Intel’s ISL team has created a neural network that converts rendered footage from GTA V into photo-realistic imagery which is hard to distinguish from captured media. This mechanism works broadly similar to NVIDIA’s DLSS, with the key difference being that it’s not integrated into the game engine, and isn’t rendered in real-time either.
In the above shot, you can see how this convolution network works and below you can see the integration of DLSS into game engines. Similar to DLSS, this image enhancement network is fed with image maps such as the depth, exposure, normal, lighting, and jitter offsets which are then used to distinguish between the various objects and sort them into classes. This info is also used to modulate the features of the real image based on the rendered image. The discriminator then compares the two images and assigns a realism score and LPIPS score (difference between rendered and final image) to each frame. The VGG-16 network in the discriminator extracts “Perceptual Features” from varying depths/levels of the enhanced and real image while the RSN derives label maps that are consistent for object classes from both the rendered and real images. The latter is then compared to the former, assigning a realism score, therefore helping the convolution network to improve its accuracy.

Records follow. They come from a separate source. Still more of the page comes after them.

-- ==== Sys2Proof/Machine/MemEvents.lean ====
section
/-!
DEFINITION. The machine's own steps in the memory system: fills and answers (R42, R96, R276, R282), acknowledgements and
releases (R191, R305), AMOs and partials at the home (R308, R309), table walks (R291-R296), the global scratchpad and
host windows (R288, R455, R458-R460) and the end of a bank role change (R271, R272).
-/

namespace Sys2Proof.Machine

open Sys2Proof

/-! ## Answers -/

/-- The answer of an abandoned load arrives and is dropped (R114). -/
def dropStale (s : State) (c x : Nat) : State :=
  s.updCtx c x fun k => { k with stale := false, wait := if k.wait = .stale then .none else k.wait }

/-- Bytes come back for a context: a load that gathers them, an AMO that retires, a fetch. -/
def dataReturn (s : State) (c x : Nat) (data : List Byte) : State :=
  if (s.ctx c x).stale then dropStale s c x
  else match (s.ctx c x).wait with
  | .data _ _ => s.updCtx c x fun k => { k with rdata := some (k.rdata.getD [] ++ data), wait := .none }
  | .request _ => s.updCtx c x fun k => { k with recd := some data, wait := .none }
  | .amo rt n _ => s.updCtx c x fun k => { advance (amoWrite k rt n (natOfBytes data)) 4 with wait := .none }
  | .fetch pa _ => s.updCtx c x fun k => { k with fetched := tput k.fetched pa (wordOfBytes (data.take 4)), wait := .none }
  | _ => s

/-- LOAD_DATA_RETURN: at the context, wherever its records are. -/
def execLoadDataReturn (core ctx : Nat) (data : List Byte) (s : State) : Ans :=
  .next (onHolder core ctx (fun t => dataReturn t core (ctx % 16) data) s)

/-- The words of the 1,024-byte block of an address, where the cache does not hold them under the key yet. -/
def fillBlock (s : State) (key base : Nat) : Nat → Tbl (Nat × Half) → Tbl (Nat × Half)
  | 0, t => t
  | n + 1, t =>
    let t1 := fillBlock s key base n t
    if (tfind t1 (base / 4 + n)).any fun e => e.1 == key then t1
    else tput t1 (base / 4 + n) (key, wordOfBytes (homeBytes s key (base + 4 * n) 4))

/-- The words of a fetch arrive, under the key of its issue (R269), and the contexts that wait for them are ready. A fetch that was
abandoned brings nothing. -/
def wordsFill (core ctx : Nat) (pa : Addr) (s : State) : State :=
  match target pa with
  | .gddr =>
    match (s.ctx core (ctx % 16)).wait with
    | .fetch p key =>
      if p ≠ pa then s
      else
        let s1 := settle (homeTouch s key (pa / 1024) (s.ctx core (ctx % 16))) (pa / 1024 * 1024) 1024
        s1.updCore core fun k =>
          ({ k with icache := fillBlock s1 key (pa / 1024 * 1024) 256 k.icache } : Core).wakeIf fun w => match w with
            | .fetch p q => p / 1024 == pa / 1024 && isGddr p && q == key
            | _ => false
    | _ => s
  | .window dev c loc =>
    if dev = s.dev then dataReturn (countRefused s c loc 4) core (ctx % 16) (windowBytes s c loc 4)
    else s.toDevice core dev (.windowAccessAtTarget ⟨s.dev, core, ctx, pa, 4, .load⟩)
  | .host => s.emit (.hostLoad core ctx (pa % 2 ^ 48) 4)
  | .none => s

/-- INSTRUCTION_FETCH_FILL (R42). -/
def execInstructionFetchFill (core ctx : Nat) (pa : Addr) (s : State) : Ans :=
  .next (onHolder core ctx (wordsFill core ctx pa) s)

/-! ## Store buffer, acknowledgements, releases -/

/-- Wakes the contexts that waited for a buffered store of these sectors. -/
def wakeStores (s : State) (c : Nat) (secs : List Nat) : State :=
  s.updCore c fun k => k.wakeIf fun w => match w with
    | .stbuf => true
    | .fill q => secs.contains q
    | _ => false

/-- Takes an entry off a list once. -/
def dropOnce (e : StEntry) : List StEntry → List StEntry
  | [] => []
  | f :: t => if f = e then t else f :: dropOnce e t

/-- An acknowledgement of a direct store reaches its context's core (R191, R305). -/
def acked (s : State) (c x : Nat) (e : Option StEntry) : State :=
  let s1 := s.updCore c fun k =>
    { k with stbuf := (match e with | some e => dropOnce e k.stbuf | none => k.stbuf), sent := k.sent - 1, active := true }
  let s2 := s1.updCtx c x fun k => { k with owed := k.owed - 1 }
  match e with
  | some e => wakeStores s2 c (sectorsOf e.pa e.data.length)
  | none => s2

/-- A store of the core to the same sector is older than this one and still buffered (R303). -/
def olderStore (k : Core) (e : StEntry) : Bool :=
  (sectorsOf e.pa e.data.length).any fun q => (sectorStores k q).head? != some e

/-- The oldest direct store of a context to a home. It waits for a partial and for an older store of its sector (R98, R303). -/
def oldestDirect (s : State) (c x : Nat) : Option StEntry :=
  ((s.core c).stbuf.find? fun e => e.ctx == x && e.direct && isGddr e.pa).filter fun e =>
    !((sectorsOf e.pa e.data.length).any (partialOut s c) || olderStore (s.core c) e)

/-- The oldest store of a context to a bank of another device. -/
def oldestRemote (s : State) (c x dev : Nat) : Option StEntry :=
  (s.core c).stbuf.find? fun e => e.ctx == x && e.direct && (match target e.pa with
    | .window d _ _ => d == dev
    | _ => false)

/-- The number under which a device acknowledges what a context of another one has stored in its banks: with the device. -/
def ackFrom (dev ctx : Nat) : Nat := ctx + 2 ^ 40 * (dev + 1)

/-- STORE_ACK (R191, R310, R455): the context's oldest unacknowledged store to a home is performed there and acknowledged; one to a bank of
another device, which its number names, has been performed there; under number 11, a write of the cluster's copy engine. -/
def execStoreAck (core ctx : Nat) (s : State) : Ans :=
  .next (
    let x := ctx % 16
    if x = 11 then
      let g := s.cluster (clusterOf core)
      s.setCluster (clusterOf core) { g with copy := { g.copy with owed := g.copy.owed - 1 } }
    else if 2 ^ 40 ≤ ctx then
      (match oldestRemote s core x (ctx / 2 ^ 40 - 1) with
        | some e => acked s core x (some e)
        | none => s)
    else match oldestDirect s core x with
    | none => s
    | some e =>
      let s1 := homeWrite (homeTouch s e.key (e.pa / 1024) (s.ctx core x)) e.key e.pa e.data
      let s2 := watchHome s1 e.pa e.data.length (gidOf s.dev core x) .remoteStore (some core)
      acked s2 core x (some e))

/-- A context has stored to the host and waits for the acknowledgement, in a release, or where its core is to stand still (R401, R458). -/
def wantsFlush (s : State) (c x : Nat) : Bool :=
  let k := s.core c
  let v := k.ctx x
  !v.flushing && !v.stale && !(match v.wait with
      | .data _ _ => true
      | .fetch _ _ => true
      | _ => false) && (k.stbuf.any fun e => e.ctx == x && e.direct && target e.pa == .host) &&
    (k.run == .halting || k.haltPend || (match v.wait with
      | .release => true
      | .storeAcks _ _ => true
      | _ => false))

/-- The port sends a zero-length read after the context's stores (R458). -/
def sendFlush (s : State) (c x : Nat) : State :=
  (s.updCtx c x fun k => { k with flushing := true }).emit (.hostLoad c (s.asker c x) 0 0)

/-- RELEASE_COMPLETE (R305): the four conditions hold, and the context goes on; a DONE sends its request (R227). -/
def execReleaseComplete (core ctx : Nat) (s : State) : Ans :=
  .next (
    let s1 := releaseSend s core ctx
    if !releaseOk s1 core ctx then s1
    else match (s1.ctx core ctx).wait with
      | .release => s1.updCtx core ctx fun k => { k with wait := .none, relDone := true }
      | .storeAcks h n => (s1.updCtx core ctx fun k => { k with wait := .request 4 }).send (.requestAnswer core (s1.asker core ctx) (.done h n))
      | _ => s1)

/-! ## Fills -/

/-- Takes a buffered store off and performs it: in the L1 that holds its sector, or else at the home. -/
def applyStore (c : Nat) (inL1 : Bool) (e : StEntry) (s : State) : State :=
  let s1 := s.updCore c fun k => { k with stbuf := dropOnce e k.stbuf }
  if inL1 then storeL1 s1 c e.ctx e.key e.pa e.data
  else watchHome (homeWrite (homeTouch s1 e.key (e.pa / 1024) (s1.ctx c e.ctx)) e.key e.pa e.data) e.pa e.data.length
    (gidOf s.dev c e.ctx) .remoteStore (some c)

/-- The stores of a sector that a fill under a key lets be performed: those before the first that goes straight to the home or that is
under another key (R97, R285, R303). -/
def fillStores (hasL1 : Bool) (key : Nat) (es : List StEntry) : List StEntry :=
  es.takeWhile fun e => !e.direct && (!hasL1 || e.key == key)

/-- Performs the buffered stores of a sector that a fill allows, in order; where a direct one comes behind them, at the home. What is left
asks for a fill of its own. -/
def applyStores (c sec key : Nat) (s : State) : State :=
  let k := s.core c
  let es := sectorStores k sec
  let now := fillStores k.hasL1 key es
  let rest := es.drop now.length
  let s1 := now.foldl (fun t e => applyStore c (k.hasL1 && hasSector (t.core c) sec key) e t) s
  match rest.find? fun e => !e.direct with
  | some e => if s1.agenda.contains (.l1SectorFill c sec e.key) then s1 else s1.send (.l1SectorFill c sec e.key)
  | none => s1

/-- L1_SECTOR_FILL (R276): the sector comes in whole, clean, with its poison; then the stores that waited for it. Where a direct store to
the sector is still on its way the L1 takes no copy. -/
def execL1SectorFill (core sector key : Nat) (s : State) : Ans :=
  .next (
    let k := s.core core
    let held := match tfind k.l1 sector with
      | some t => if t.upd.isSome then 2 else if t.key = key then 1 else 3
      | none => 0
    if held = 2 then (sendPartial s core sector).send (.l1SectorFill core sector key)
    else
      let s1 := if held = 3 then dropSector s core sector else s
      let s2 :=
        if held = 1 || !k.hasL1 || (sectorStores k sector).any (·.direct) then s1
        else
          let r := allocWay s1 core sector
          let h := homeRead r.2 key (sector * 256) 256
          count (putSector h.2 core sector ⟨r.1, h.1, [], h.2.memPoison.contains sector, key, none, false, 0⟩) core 4 1
      wakeStores (applyStores core sector key s2) core [sector])

def execLlcFill (line key cls rcls : Nat) (s : State) : Ans := .next (llcInsert s line key cls rcls)

/-! ## AMOs and partials at the home -/

/-- An AMO at its home (R308): one step; a poisoned sector raises DATA_POISON and nothing is written (R315). -/
def amoHome (core ctx : Nat) (r : AmoReq) (s : State) : State :=
  let x := s.ctx core (ctx % 16)
  if s.memPoison.contains (r.pa / 256) then
    match x.wait with
    | .amo _ _ ea => s.trapAt core (ctx % 16) { cause 0x09 (BitVec.ofNat 64 ea) with access := .amo }
    | _ => s
  else
    let h := homeRead (homeTouch s r.key (r.pa / 1024) x) r.key r.pa r.n
    let old := natOfBytes h.1
    let s1 := match amoResult r.op r.n old r.v r.c with
      | some new => homeWrite h.2 r.key r.pa (bytesOfNat r.n new)
      | none => h.2
    let s2 := watchHome s1 r.pa r.n (gidOf s.dev core (ctx % 16)) .remoteAmo (some core)
    s2.send (.loadDataReturn core ctx (bytesOfNat r.n old))

/-- AMO_AT_HOME. -/
def execAmoAtHome (core ctx : Nat) (r : AmoReq) (s : State) : Ans := .next (onHolder core ctx (amoHome core ctx r) s)

/-- Combines one touched element into its stored value; for FADD into the exact sum kept with the line (R309). -/
def combineElem (key op n : Nat) (s : State) (e : UpdElem) : State :=
  if op = 10 then
    let kept := match tfind s.fsums e.addr with
      | some f => if f.bits = n then some f else none
      | none => none
    let base := kept.getD (faddElem n (natOfBytes (homeBytes s key e.addr n)) e.addr)
    let t := addElem base e
    { s with mem := memWrite s.mem e.addr (bytesOfNat n (elemCode n t)), fsums := tput s.fsums e.addr t }
  else
    let old := natOfBytes (homeBytes s key e.addr n)
    { s with mem := memWrite s.mem e.addr (bytesOfNat n (amoFn op n old e.bits)) }

/-- Whether a kept sum of the line has another element size. -/
def mixedSums (s : State) (sec n : Nat) : Bool := s.fsums.any fun e => e.1 / 1024 == sec / 4 && e.2.bits != n

/-- UPD_PARTIAL_COMBINE (R309): the elements in order; a poisoned sector discards the partial. A FADD sum stays with its line until the
home reads, writes back or evicts that line; partials of another element size begin anew from the line's value (log 11). -/
def combinePartial (m : UpdMsg) (s : State) : State :=
  let s0 := homeTouch (s.updCore m.core fun k => { k with sent := k.sent - 1, active := true }) m.key (m.sector / 4) (s.ctx m.core 0)
  let s1 :=
    if s.memPoison.contains m.sector then s0
    else
      let a := m.sector * 256
      let s2 := rekey (if m.op ≠ 10 || mixedSums s m.sector m.n then settle s0 a 256 else s0) m.key m.sector
      m.elems.foldl (fun t e =>
        watchHome (combineElem m.key m.op m.n t e) e.addr m.n (gidOf s.dev m.core 0) .upd (some m.core)) s2
  wakeStores s1 m.core [m.sector]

The resultant images are quite impressive as they are nearly identical to the original rendered input both geometrically and semantically while also being stable over time. It’s unclear what hardware was used for this, but the real images were shot in the cityscape of urban Germany. Furthermore, since the process was conducted externally, it’s hard to say how much of a performance overhead this would cause in a real-time rendered game. In the end though, you can be sure that this is the future of gaming, and it won’t be too long before we see techniques like this integrated into video games.